For my money, there is no finer piano trio record than Bill Evans’ Portrait in Jazz (1959), although I’d agree wholeheartedly that the following Waltz for Debby (1961) is just as sublime. Few of the selections in this collection benefit more from the remastering than Portrait, the rich pastels of Evans’ voicings taking on a new life as the brittleness of the original recording is remedied, and bassist Scott LaFaro’s invaluable presence in the mix is increased tenfold. If you’re not completely swooned by “Spring Is Here” or the group’s interpretation of “Autumn Leaves,” you’re missing a lot more than just a pulse. Absolutely timeless and unequivocally essential. Wes Montgomery’s breakthrough The Incredible Jazz Guitar (1960) is another welcome rediscovery, arguably his finest hour and a far cry from his late-career schmaltz-with-strings sessions with producer Creed Taylor. The raw intensity between the quartet on opener “Airegin” is still incendiary and fresh, and Montgomery’s touch on the ballads like “In Your Own Sweet Way” is exquisite. Everything about what made the leader such a sensation and “the best thing to happen to the guitar since Charlie Christian” is here in spades: blocky piano-like chords, thumb-picked flights of 16th notes, his signature octave runs that sound almost inhuman. This is one of those “if you could only own one by such-and-such artist” records whose rewards must surpass a hundred listens.
“Mr. Walker” – Wes Montgomery 4:32 (The Incredible Jazz Guitar, Riverside 1960)
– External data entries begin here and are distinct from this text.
-- ==== Sys2Proof/Machine/Arithmetic.lean ====
section
/-! DEFINITION. The meanings of ADC and SBC, binary and decimal (42_arithmetic.md R120 to R126). -/

namespace Sys2Proof.Machine

/-- ADC (R123): with D = 0 the byte and C are the binary sum's, with D = 1 the decimal sum's; V is the binary sum's in
both modes; N and Z describe the byte left in A. -/
def adc (k : Descriptor) (op : Operand) (s : State) : State :=
  let m := loadOperand op s
  let bin := addBinary s.a m.1 s.c
  let dec := addDecimal s.a m.1 s.c
  let r := if s.d then dec.1 else bin.r
  let cout := if s.d then dec.2 else bin.carry
  complete k (extraForOperand k op) (setNZ r { m.2 with a := r, c := cout, v := bin.overflow })

/-- ADC Immediate (R123, R83; opcode 0x69). -/
def execAdcImm (imm : Byte) (s : State) : Result :=
  .next (adc (descriptor (.adcImm imm)) (.imm imm) s)

/-- ADC ZeroPage (R123, R84; opcode 0x65). -/
def execAdcZp (zp : Byte) (s : State) : Result :=
  .next (onOperand (.zeroPage zp) (adc (descriptor (.adcZp zp))) s)

/-- ADC ZeroPageX (R123, R85; opcode 0x75). -/
def execAdcZpX (zp : Byte) (s : State) : Result :=
  .next (onOperand (.zeroPageX zp) (adc (descriptor (.adcZpX zp))) s)

/-- ADC Absolute (R123, R87; opcode 0x6D). -/
def execAdcAbs (addr : Word) (s : State) : Result :=
  .next (onOperand (.absolute addr) (adc (descriptor (.adcAbs addr))) s)

/-- ADC AbsoluteX (R123, R88; opcode 0x7D). -/
def execAdcAbsX (addr : Word) (s : State) : Result :=
  .next (onOperand (.absoluteX addr) (adc (descriptor (.adcAbsX addr))) s)

/-- ADC AbsoluteY (R123, R89; opcode 0x79). -/
def execAdcAbsY (addr : Word) (s : State) : Result :=
  .next (onOperand (.absoluteY addr) (adc (descriptor (.adcAbsY addr))) s)

/-- ADC IndexedIndirect (R123, R91; opcode 0x61). -/
def execAdcIndX (zp : Byte) (s : State) : Result :=
  .next (onOperand (.indexedIndirect zp) (adc (descriptor (.adcIndX zp))) s)

/-- ADC IndirectIndexed (R123, R92; opcode 0x71). -/
def execAdcIndY (zp : Byte) (s : State) : Result :=
  .next (onOperand (.indirectIndexed zp) (adc (descriptor (.adcIndY zp))) s)

/-- SBC (R124): the binary difference is `AddBinary(A, m ^ 0xFF, C)`, C meaning "no borrow"; with D = 1 the byte is the
decimal difference while C and V are still the binary ones; N and Z describe the byte left in A. -/
def sbc (k : Descriptor) (op : Operand) (s : State) : State :=
  let m := loadOperand op s
  let bin := addBinary s.a (m.1 ^^^ 0xFF#8) s.c
  let r := if s.d then subDecimal s.a m.1 s.c else bin.r
  complete k (extraForOperand k op) (setNZ r { m.2 with a := r, c := bin.carry, v := bin.overflow })

/-- SBC Immediate (R124, R83; opcode 0xE9). -/
def execSbcImm (imm : Byte) (s : State) : Result :=
  .next (sbc (descriptor (.sbcImm imm)) (.imm imm) s)

/-- SBC ZeroPage (R124, R84; opcode 0xE5). -/
def execSbcZp (zp : Byte) (s : State) : Result :=
  .next (onOperand (.zeroPage zp) (sbc (descriptor (.sbcZp zp))) s)

/-- SBC ZeroPageX (R124, R85; opcode 0xF5). -/
def execSbcZpX (zp : Byte) (s : State) : Result :=
  .next (onOperand (.zeroPageX zp) (sbc (descriptor (.sbcZpX zp))) s)

/-- SBC Absolute (R124, R87; opcode 0xED). -/
def execSbcAbs (addr : Word) (s : State) : Result :=
  .next (onOperand (.absolute addr) (sbc (descriptor (.sbcAbs addr))) s)

/-- SBC AbsoluteX (R124, R88; opcode 0xFD). -/
def execSbcAbsX (addr : Word) (s : State) : Result :=
  .next (onOperand (.absoluteX addr) (sbc (descriptor (.sbcAbsX addr))) s)

/-- SBC AbsoluteY (R124, R89; opcode 0xF9). -/
def execSbcAbsY (addr : Word) (s : State) : Result :=
  .next (onOperand (.absoluteY addr) (sbc (descriptor (.sbcAbsY addr))) s)

/-- SBC IndexedIndirect (R124, R91; opcode 0xE1). -/
def execSbcIndX (zp : Byte) (s : State) : Result :=
  .next (onOperand (.indexedIndirect zp) (sbc (descriptor (.sbcIndX zp))) s)

/-- SBC IndirectIndexed (R124, R92; opcode 0xF1). -/
def execSbcIndY (zp : Byte) (s : State) : Result :=
  .next (onOperand (.indirectIndexed zp) (sbc (descriptor (.sbcIndY zp))) s)

end Sys2Proof.Machine
end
Montgomery’s meeting with vibraphonist Milt Jackson on Bags Meets Wes! (1961) has been repackaged enough times to the point of absurdity, but it remains a solid set and one of the highlights of the latter’s discography (his work with the Modern Jazz Quartet excluded, of course); Sam Jones’ bass is captured beautifully in the left channel on this edition. Montgomery also appears in fine form on Nat Adderley’s Work Song (1960), a record that has been on my wish list for years, and despite my generally tepid response to blues-based blowing sessions these days, it’s a pretty infectious listen. Not a ‘classic’ by any means, but certainly a worthy addition (though the analog distortion on “Pretty Memory” is curiously unnerving). Coleman Hawkins’ career-reviving The Hawk Flies High (1957) is also a first encounter for me, an immensely satisfying listen that offers further insight into Hawk’s ingenious adaptation to practically any setting, even one as odd as one that includes the presence of trumpeter Idrees Suliemann and trombonist J. J. Johnson.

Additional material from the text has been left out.